_Aim of the task:_ Report all lines from the entries below in which "carries" appears.

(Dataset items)
--- --- ---

-- ==== Sys2Proof/Proofs/Memory.lean ====
section
/-!
PROOFS. The bounds check (spec/20_memory.md R44).
-/

namespace Sys2Proof.Machine

variable {c : Config} {a : Word} {n : Nat}

/-- An access passes exactly when its bytes all lie in the window (R41, R44). Its first and last byte decide; an access of 0
bytes has neither, so the bytes say nothing about it. -/
theorem inWindow_iff_forall_byte (hn : 0 < n) :
    inWindow c a n = true ↔ ∀ k < n, c.base ≤ a.toNat + k ∧ a.toNat + k < c.base + c.size := by
  rw [inWindow_iff_bounds]
  constructor
  · rintro ⟨hlo, hhi⟩ k hk
    omega
  · intro h
    have hfirst := h 0 hn
    have hlast := h (n - 1) (by omega)
    omega

/-- With SIZE = 0 the window has no byte, so no access of n > 0 bytes passes (R44). -/
theorem inWindow_eq_false_of_size_zero (hn : 0 < n) (hs : c.size = 0) : inWindow c a n = false := by
  rw [Bool.eq_false_iff, Ne, inWindow_iff]
  omega

/-- Settles O28: the check is R44's pair of exact inequalities, its access's bytes decide it, and an empty window passes
none. -/
theorem boundsCheck : Obligations.BoundsCheck := fun _ _ _ =>
  ⟨inWindow_iff, inWindow_iff_forall_byte, inWindow_eq_false_of_size_zero⟩

end Sys2Proof.Machine
end

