-- ==== Sys2Proof/Syntax.lean ====
section
/-! DEFINITION. The commands of the block: one constructor of `Instr` for each row of the operation
table, with its operands. Operands name the place a step is about (a cluster, a slot, a port), the
bytes a message carries, and what physics or the far end delivers (converter errors, pulse outcomes,
symbols in error), which the spec leaves to the world outside the block (assumption 3). -/

namespace Sys2Proof

/-- The three requesters of the register space (R724). -/
inductive Requester where
  | lantern
  | mgmt
  | dzit
deriving DecidableEq, Repr

/-- Width of a travelling block, given by its carrier (R120, R123, R133). -/
inductive BlkFmt where
  | a8
  | a4
  | zb
  | p24
  | p16b
deriving DecidableEq, Repr

/-- A block with its header fields and what its token carries (R120–R123, R133). `man` holds 32
mantissas, none in a zero block. -/
structure Blk where
  fmt   : BlkFmt
  exp   : Nat
  zb    : Bool
  sat   : Bool
  ufl   : Bool
  nh    : Bool
  man   : List Int
  cause : Nat
  pt    : Nat
  sid   : Nat
  bslot : Nat
deriving DecidableEq, Repr

/-- The fields of a Portage beat tag that a message's beats share (R325, R326). -/
structure Tag where
  dcl   : Nat
  sub   : Nat
  kind  : Nat
  vc    : Nat
  pitch : Nat
  fmt   : Nat
  scl   : Nat
  src   : Nat
  bank  : Nat
deriving DecidableEq, Repr

/-- A Portage message on its way or at a consumer: the tag fields that its beats share, its blocks, and the numbers of its cluster-mesh
beats that fail parity (R327, R328). `id` is the source's number for the message (R338). -/
structure PMsg where
  tag    : Tag
  id     : Nat
  step   : Nat
  blks   : List Blk
  bad    : List Nat
deriving DecidableEq, Repr

/-- A control beat (TOKEN, ACK, REFUSE) with the parity of its tag and of its data copy (R329);
`target` is the cluster that answers (R767). -/
structure CBeat where
  tag    : Tag
  id     : Nat
  target : Nat
  tagOk  : Bool
  dataOk : Bool
deriving DecidableEq, Repr

/-- An error of one conversion against the exact code, in 1/256 code (R162): attempt 0 is the first
read, 1 to 3 its confidence repeats; `sub` is the sub-read of a split-row read. -/
structure ConvErr where
  attempt : Nat
  sub     : Nat
  col     : Nat
  bp      : Nat
  dev     : Int
deriving DecidableEq, Repr

/-- The tasks of the trim engine (R176). -/
inductive CalTask where
  | col
  | ref (p : Nat)
  | res (p : Nat)
deriving DecidableEq, Repr

/-- The takes of one task that a baseline visit makes on one unit (R178, R182): each a list of chunks, in pairs. -/
structure BaseCal where
  slot  : Nat
  task  : CalTask
  takes : List (List (List Int))
deriving DecidableEq, Repr

/-- Four check reads of one unit-plane with their conversion errors (R426). -/
structure CheckErr where
  c    : Nat
  slot : Nat
  p    : Nat
  errs : List (Nat × ConvErr)
deriving DecidableEq, Repr

/-- A sector found in error by a read: sector address, symbols in error, common failing pin (0x3F for
none) and pseudo-channel (R378, R394); whether the code missed three or more symbols and miscorrected the sector (R378), and the severity reports
of the stack's own code (R373). -/
structure SectErr where
  addr   : Nat
  syms   : Nat
  pin    : Nat
  pc     : Nat
  missed : Bool := false
  odecc  : Nat := 0
deriving DecidableEq, Repr

/-- The identity of a Stove operation's token, the SRAM lines it reads and the causes of its inputs
(R246, R253); `corr` words of its reads were corrected, and the lines in `bad` uncorrectable (R226, R255); `errs` are the stack sectors that it
read in error (R253, R378). -/
structure StvCtx where
  r      : Nat
  slot   : Nat
  pt     : Nat
  sid    : Nat
  bslot  : Nat
  causes : List Nat
  lines  : List Nat
  corr   : Nat
  bad    : List Nat
  errs   : List SectErr
deriving DecidableEq, Repr

/-- A MEMRD or MEMWR request at its controller (R383): the fields of its header, whether it entered the mesh at a die agent's attachment (R384), and
the numbers of its beats that fail parity, the header's being 0 (R327). -/
structure MemReq where
  addr  : Nat
  count : Nat
  sys   : Bool
  agent : Bool
  bad   : List Nat
  rsv   : Bool
  pitch : Nat
  scl   : Nat
  tag   : Nat
deriving DecidableEq, Repr

/-- A flit of a Ralpor or SDT link (R456): header fields and 608 body bytes; `crcOk` tells whether its
CRC passes at the destination (R458). -/
structure Flit where
  type  : Nat
  early : Bool
  last  : Bool
  lseq  : Nat
  vc    : Nat
  dst   : Nat
  src   : Nat
  spid  : Nat
  fmt   : Nat
  dcl   : Nat
  sub   : Nat
  kind  : Nat
  sid   : Nat
  cause : Nat
  pt    : Nat
  step  : Nat
  slot  : Nat
  nblk  : Nat
  tokc  : Nat
  crcOk : Bool
  body  : List Byte
deriving DecidableEq, Repr

/-- A codeword as received: whether the FEC corrected it or gave up, its control word and its flit
(R444, R445). -/
structure Codeword where
  corrected : Nat
  uncorr    : Bool
  ackseq    : Nat
  ackkind   : Nat
  xoff      : Nat
  flit      : Flit
deriving DecidableEq, Repr

/-- An Ethernet frame as its receive filter sees it (R473), with its SDT body when it has one; `hiber` tells whether the PCS reports a high error
rate as it comes (R490). -/
structure EthFrame where
  dmac    : Nat
  ptpMac  : Bool
  etype   : Nat
  ext     : Bool
  nexthdr : Nat
  dip     : Nat
  ptpIp   : Bool
  sip     : Nat
  sport   : Nat
  dport   : Nat
  ver     : Nat
  kind    : Nat
  hiber   : Bool
deriving DecidableEq, Repr

/-- The header of a Dzit message (R563); `ok` tells whether the message's LEN is the one of its OP and its reserved fields are 0 (R581). -/
structure DHdr where
  sid : Nat
  seq : Nat
  ok  : Bool := true
deriving DecidableEq, Repr

/-- A Dzit slot as received (R559, R563, R584). `first` and `slots`, and the header's `op`, `sid` and `seq`, belong to a message's first slot. -/
structure DzSlot where
  corrected : Nat
  uncorr    : Bool
  lseq      : Nat
  ackseq    : Nat
  ackkind   : Nat
  first     : Bool
  cls       : Nat
  slots     : Nat
  crcOk     : Bool
  cred      : List Nat
  op        : Nat := 1
  sid       : Nat := 0
  seq       : Nat := 0
deriving DecidableEq, Repr

/-- The body of a STREAM OPEN (R570). -/
structure OpenBody where
  slot    : Nat
  prio    : Nat
  fmtIn   : Nat
  fmtOut  : Nat
  int8exp : Nat
  mirror  : Bool
  rsv     : Bool
  kvbase  : Nat
  kvcap   : Nat
  kvpos   : Nat
deriving DecidableEq, Repr

/-- A stream table entry (R390). -/
structure StreamEnt where
  state    : Nat
  mirrored : Bool
  taken    : Bool
  slot     : Nat
  prio     : Nat
  fmtIn    : Nat
  fmtOut   : Nat
  int8exp  : Nat
  kvbase   : Nat
  kvcap    : Nat
  kvpos    : Nat
  pos      : Nat
  deadline : Nat
  seqin    : Nat
  seqout   : Nat
  endStat  : Nat
deriving DecidableEq, Repr

/-- A heartbeat of the partner (R546). -/
structure HeartMsg where
  ident : Nat
  role  : Nat
  state : Nat
  len   : Nat
  time  : Nat
  ack   : Nat
deriving DecidableEq, Repr

/-- A mirrored slot item (R540, SUB 0x03). -/
structure SlotItem where
  slot   : Nat
  state  : Nat
  ptr    : Nat
  digest : List Byte
  model0 : List Byte
  model1 : List Byte
  floor  : Nat
deriving DecidableEq, Repr

/-- A REPORT of the roll call (R709). -/
structure RollReport where
  trail  : Nat
  ident  : Nat
  x      : Nat
  y      : Nat
  ports  : Nat
  patch  : Bool
  lxm1   : Nat
  lym1   : Nat
  svn    : Nat
  nbrs   : List Nat
deriving DecidableEq, Repr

--- --- ---

_Expected output:_
bytes a message carries, and what physics or the far end delivers (converter errors, pulse outcomes,
/-- A block with its header fields and what its token carries (R120–R123, R133). `man` holds 32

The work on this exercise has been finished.